[Extracted entries — start]

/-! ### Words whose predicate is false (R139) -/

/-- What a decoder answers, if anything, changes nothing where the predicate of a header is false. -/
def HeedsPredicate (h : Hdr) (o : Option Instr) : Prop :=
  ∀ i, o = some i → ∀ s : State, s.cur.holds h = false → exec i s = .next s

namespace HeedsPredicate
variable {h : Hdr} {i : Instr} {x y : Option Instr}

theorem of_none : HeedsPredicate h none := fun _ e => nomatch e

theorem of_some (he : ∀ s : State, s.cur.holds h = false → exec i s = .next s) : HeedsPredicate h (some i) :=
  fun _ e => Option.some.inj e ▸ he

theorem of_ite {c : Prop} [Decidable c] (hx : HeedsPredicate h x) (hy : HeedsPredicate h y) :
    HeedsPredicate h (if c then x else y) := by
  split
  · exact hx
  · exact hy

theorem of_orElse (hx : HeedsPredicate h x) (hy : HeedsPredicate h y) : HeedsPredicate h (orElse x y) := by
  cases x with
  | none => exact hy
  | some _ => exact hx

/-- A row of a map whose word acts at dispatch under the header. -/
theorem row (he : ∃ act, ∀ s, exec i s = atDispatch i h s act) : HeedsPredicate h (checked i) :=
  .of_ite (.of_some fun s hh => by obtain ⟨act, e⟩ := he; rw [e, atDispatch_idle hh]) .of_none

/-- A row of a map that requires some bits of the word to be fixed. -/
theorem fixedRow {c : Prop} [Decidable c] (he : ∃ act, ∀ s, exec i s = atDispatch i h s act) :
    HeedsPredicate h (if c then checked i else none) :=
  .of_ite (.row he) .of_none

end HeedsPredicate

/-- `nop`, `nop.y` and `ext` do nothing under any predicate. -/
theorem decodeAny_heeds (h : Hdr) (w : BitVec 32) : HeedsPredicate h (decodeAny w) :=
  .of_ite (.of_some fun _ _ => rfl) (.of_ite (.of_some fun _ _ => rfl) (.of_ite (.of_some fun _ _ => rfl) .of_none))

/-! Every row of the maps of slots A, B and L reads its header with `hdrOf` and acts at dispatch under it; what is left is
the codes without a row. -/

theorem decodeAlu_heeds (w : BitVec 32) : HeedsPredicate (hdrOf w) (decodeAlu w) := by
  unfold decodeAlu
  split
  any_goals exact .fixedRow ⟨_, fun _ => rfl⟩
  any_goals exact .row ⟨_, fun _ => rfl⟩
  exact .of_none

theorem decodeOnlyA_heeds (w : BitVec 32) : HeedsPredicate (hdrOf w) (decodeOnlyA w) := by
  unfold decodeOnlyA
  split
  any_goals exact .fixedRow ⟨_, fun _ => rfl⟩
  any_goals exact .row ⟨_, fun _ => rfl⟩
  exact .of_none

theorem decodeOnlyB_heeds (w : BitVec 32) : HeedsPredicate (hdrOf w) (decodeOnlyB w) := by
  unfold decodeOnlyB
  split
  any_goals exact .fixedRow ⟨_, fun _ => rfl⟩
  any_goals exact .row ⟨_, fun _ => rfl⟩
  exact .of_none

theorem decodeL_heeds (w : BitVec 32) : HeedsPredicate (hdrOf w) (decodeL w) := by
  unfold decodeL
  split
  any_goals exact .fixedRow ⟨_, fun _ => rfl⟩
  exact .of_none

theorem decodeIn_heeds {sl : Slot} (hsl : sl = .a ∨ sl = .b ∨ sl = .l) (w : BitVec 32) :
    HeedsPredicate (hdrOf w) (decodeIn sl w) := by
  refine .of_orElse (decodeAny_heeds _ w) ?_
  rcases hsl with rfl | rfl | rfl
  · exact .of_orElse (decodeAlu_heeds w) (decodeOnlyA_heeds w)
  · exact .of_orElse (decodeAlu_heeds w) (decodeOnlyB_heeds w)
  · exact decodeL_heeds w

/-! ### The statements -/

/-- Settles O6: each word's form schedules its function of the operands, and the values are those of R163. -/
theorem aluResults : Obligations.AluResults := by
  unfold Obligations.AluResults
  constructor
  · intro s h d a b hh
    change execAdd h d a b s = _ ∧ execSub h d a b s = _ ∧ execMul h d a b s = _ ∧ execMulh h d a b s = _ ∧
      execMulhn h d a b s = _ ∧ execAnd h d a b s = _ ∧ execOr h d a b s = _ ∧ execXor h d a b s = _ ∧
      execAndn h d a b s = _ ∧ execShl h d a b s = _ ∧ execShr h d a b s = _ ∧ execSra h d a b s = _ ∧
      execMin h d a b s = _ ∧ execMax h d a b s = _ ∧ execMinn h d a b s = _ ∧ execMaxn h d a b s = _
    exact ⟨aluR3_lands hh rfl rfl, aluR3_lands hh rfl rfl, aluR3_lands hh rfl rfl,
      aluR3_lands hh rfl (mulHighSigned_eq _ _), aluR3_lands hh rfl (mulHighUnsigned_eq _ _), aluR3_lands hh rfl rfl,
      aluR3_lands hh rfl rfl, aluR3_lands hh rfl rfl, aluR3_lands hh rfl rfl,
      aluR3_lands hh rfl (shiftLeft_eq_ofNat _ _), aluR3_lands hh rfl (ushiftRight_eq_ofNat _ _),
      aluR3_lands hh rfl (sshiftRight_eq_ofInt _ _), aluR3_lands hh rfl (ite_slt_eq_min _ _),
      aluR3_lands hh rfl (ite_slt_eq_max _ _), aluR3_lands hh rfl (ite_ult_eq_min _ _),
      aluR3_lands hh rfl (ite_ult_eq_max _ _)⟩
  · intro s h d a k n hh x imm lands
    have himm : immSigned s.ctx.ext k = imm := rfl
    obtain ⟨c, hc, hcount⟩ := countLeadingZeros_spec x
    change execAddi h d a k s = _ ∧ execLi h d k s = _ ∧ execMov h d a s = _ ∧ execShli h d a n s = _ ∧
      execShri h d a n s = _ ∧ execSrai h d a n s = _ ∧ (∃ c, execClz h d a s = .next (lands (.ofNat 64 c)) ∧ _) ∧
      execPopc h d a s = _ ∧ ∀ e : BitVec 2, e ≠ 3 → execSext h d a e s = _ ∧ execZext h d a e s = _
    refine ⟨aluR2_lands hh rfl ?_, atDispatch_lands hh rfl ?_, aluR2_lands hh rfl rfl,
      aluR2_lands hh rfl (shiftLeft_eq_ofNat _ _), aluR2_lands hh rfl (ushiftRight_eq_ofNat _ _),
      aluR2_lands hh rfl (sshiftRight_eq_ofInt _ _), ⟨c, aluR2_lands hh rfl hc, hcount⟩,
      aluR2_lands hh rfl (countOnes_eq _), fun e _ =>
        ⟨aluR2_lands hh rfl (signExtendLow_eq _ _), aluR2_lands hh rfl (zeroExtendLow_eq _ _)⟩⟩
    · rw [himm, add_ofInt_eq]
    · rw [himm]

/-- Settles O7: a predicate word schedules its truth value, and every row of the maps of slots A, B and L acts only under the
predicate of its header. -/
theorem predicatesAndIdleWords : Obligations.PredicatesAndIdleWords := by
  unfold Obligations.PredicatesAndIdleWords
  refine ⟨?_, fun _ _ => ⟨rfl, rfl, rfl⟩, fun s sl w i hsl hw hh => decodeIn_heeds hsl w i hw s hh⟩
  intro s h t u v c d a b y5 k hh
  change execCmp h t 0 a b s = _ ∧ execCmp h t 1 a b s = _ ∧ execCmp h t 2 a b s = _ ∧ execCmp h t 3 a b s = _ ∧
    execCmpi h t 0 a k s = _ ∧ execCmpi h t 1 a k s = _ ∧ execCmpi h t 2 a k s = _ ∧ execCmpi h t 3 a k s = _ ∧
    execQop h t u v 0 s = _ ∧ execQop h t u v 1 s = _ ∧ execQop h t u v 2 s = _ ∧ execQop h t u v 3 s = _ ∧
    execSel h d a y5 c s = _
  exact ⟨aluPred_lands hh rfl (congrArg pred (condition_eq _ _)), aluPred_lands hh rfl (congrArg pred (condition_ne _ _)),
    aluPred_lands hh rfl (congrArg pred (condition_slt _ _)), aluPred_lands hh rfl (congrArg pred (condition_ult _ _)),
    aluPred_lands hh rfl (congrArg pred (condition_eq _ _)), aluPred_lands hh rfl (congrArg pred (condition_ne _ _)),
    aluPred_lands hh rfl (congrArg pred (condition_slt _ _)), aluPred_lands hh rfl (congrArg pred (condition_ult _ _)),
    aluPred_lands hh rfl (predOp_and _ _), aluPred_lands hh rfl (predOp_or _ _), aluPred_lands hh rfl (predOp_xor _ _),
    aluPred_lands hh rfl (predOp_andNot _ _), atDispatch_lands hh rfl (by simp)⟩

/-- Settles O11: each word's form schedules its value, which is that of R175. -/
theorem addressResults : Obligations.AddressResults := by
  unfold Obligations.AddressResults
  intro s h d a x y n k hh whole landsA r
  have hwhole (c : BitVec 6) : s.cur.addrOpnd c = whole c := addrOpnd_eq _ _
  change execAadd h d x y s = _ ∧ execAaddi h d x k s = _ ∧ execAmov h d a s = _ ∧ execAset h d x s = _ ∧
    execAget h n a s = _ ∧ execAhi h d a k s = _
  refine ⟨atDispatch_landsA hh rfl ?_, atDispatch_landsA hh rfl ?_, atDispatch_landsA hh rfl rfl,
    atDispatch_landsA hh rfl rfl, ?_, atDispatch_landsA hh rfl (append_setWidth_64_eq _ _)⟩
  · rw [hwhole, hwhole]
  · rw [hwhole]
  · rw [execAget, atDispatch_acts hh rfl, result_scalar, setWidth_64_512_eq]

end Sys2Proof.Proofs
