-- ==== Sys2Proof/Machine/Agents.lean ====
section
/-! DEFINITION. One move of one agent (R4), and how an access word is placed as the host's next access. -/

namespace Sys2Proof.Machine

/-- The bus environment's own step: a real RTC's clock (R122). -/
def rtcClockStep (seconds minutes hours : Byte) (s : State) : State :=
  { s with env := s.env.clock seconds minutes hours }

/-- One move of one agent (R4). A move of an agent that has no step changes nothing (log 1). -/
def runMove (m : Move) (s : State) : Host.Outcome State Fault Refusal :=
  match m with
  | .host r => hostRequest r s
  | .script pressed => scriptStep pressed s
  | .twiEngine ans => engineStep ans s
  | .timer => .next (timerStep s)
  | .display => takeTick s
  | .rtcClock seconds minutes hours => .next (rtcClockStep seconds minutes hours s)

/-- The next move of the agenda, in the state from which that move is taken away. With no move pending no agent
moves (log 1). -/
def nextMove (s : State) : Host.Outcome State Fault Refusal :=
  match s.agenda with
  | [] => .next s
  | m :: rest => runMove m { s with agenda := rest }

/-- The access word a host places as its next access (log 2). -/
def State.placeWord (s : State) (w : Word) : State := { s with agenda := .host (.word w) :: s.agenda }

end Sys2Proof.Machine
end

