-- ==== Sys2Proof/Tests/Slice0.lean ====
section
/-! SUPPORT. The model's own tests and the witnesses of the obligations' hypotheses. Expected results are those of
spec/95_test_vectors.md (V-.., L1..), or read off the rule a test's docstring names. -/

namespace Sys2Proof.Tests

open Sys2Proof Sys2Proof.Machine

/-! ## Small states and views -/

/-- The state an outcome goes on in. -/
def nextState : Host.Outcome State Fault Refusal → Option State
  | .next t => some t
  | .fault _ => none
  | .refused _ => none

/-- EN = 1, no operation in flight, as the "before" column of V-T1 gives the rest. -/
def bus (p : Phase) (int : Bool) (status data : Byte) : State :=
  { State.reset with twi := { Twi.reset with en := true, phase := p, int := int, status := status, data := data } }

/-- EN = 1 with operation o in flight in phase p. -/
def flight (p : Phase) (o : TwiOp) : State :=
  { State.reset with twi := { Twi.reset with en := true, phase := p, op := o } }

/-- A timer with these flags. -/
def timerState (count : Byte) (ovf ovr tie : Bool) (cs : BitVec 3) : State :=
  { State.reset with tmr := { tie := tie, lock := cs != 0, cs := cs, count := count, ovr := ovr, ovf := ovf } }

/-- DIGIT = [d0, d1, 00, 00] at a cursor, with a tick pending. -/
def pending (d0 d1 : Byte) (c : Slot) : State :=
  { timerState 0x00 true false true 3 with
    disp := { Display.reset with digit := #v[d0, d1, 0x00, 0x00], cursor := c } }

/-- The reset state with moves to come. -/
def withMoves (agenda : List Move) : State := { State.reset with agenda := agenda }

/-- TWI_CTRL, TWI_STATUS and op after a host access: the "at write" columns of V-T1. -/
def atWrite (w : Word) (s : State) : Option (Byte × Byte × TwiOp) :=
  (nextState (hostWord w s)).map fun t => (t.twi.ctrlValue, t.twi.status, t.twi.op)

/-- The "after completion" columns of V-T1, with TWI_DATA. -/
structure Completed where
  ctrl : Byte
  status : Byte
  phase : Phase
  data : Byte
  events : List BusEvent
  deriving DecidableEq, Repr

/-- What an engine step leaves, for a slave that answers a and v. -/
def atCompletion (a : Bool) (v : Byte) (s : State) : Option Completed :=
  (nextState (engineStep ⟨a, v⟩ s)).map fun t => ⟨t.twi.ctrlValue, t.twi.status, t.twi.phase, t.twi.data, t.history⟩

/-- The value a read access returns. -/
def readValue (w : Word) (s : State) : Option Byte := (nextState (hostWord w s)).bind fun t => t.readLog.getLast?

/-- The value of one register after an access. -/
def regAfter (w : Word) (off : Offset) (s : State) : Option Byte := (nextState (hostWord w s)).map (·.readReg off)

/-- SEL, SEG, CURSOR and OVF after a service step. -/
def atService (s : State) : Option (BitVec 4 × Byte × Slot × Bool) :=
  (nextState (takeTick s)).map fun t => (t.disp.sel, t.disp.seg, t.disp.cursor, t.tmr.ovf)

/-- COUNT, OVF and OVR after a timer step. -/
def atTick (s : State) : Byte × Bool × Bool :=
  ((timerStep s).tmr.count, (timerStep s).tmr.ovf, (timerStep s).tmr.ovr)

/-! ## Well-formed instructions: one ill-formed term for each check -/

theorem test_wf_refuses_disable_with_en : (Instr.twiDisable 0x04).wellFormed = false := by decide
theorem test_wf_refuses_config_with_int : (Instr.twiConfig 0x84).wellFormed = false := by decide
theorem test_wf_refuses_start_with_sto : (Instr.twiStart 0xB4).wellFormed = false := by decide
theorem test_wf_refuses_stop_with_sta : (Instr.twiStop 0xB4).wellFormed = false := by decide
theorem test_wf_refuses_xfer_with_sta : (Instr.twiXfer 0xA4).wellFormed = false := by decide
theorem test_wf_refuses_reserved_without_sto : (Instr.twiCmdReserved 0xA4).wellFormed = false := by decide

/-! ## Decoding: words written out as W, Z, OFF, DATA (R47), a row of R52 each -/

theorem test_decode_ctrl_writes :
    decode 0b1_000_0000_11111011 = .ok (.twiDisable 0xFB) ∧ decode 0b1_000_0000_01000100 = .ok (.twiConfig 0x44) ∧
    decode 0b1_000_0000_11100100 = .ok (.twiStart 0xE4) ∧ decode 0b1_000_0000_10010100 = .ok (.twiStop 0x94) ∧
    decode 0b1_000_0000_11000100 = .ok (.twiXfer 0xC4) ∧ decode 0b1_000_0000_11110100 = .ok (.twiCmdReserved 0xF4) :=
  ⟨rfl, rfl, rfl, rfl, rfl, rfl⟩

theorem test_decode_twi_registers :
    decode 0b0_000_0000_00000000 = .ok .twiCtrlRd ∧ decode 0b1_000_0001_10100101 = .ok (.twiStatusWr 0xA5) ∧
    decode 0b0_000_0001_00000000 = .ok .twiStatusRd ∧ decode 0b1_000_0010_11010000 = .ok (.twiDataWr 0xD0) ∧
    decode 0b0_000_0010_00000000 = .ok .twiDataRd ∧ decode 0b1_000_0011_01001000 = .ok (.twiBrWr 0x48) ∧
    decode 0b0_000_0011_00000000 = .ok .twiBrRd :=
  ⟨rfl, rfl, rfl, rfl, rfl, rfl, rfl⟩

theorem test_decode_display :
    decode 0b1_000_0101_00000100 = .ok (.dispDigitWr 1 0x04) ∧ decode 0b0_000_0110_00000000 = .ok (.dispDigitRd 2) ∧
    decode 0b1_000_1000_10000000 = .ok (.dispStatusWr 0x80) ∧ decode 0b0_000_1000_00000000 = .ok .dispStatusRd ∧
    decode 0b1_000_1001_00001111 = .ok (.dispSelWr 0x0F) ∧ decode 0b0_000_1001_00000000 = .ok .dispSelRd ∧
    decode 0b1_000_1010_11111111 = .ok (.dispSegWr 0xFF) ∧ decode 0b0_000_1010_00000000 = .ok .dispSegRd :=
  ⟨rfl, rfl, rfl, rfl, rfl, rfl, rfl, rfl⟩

[Extracted entries — finish]

Each line of the data above containing the string "hours" is to be copied.

● **Result below**:
def rtcClockStep (seconds minutes hours : Byte) (s : State) : State :=
  { s with env := s.env.clock seconds minutes hours }
  | .rtcClock seconds minutes hours => .next (rtcClockStep seconds minutes hours s)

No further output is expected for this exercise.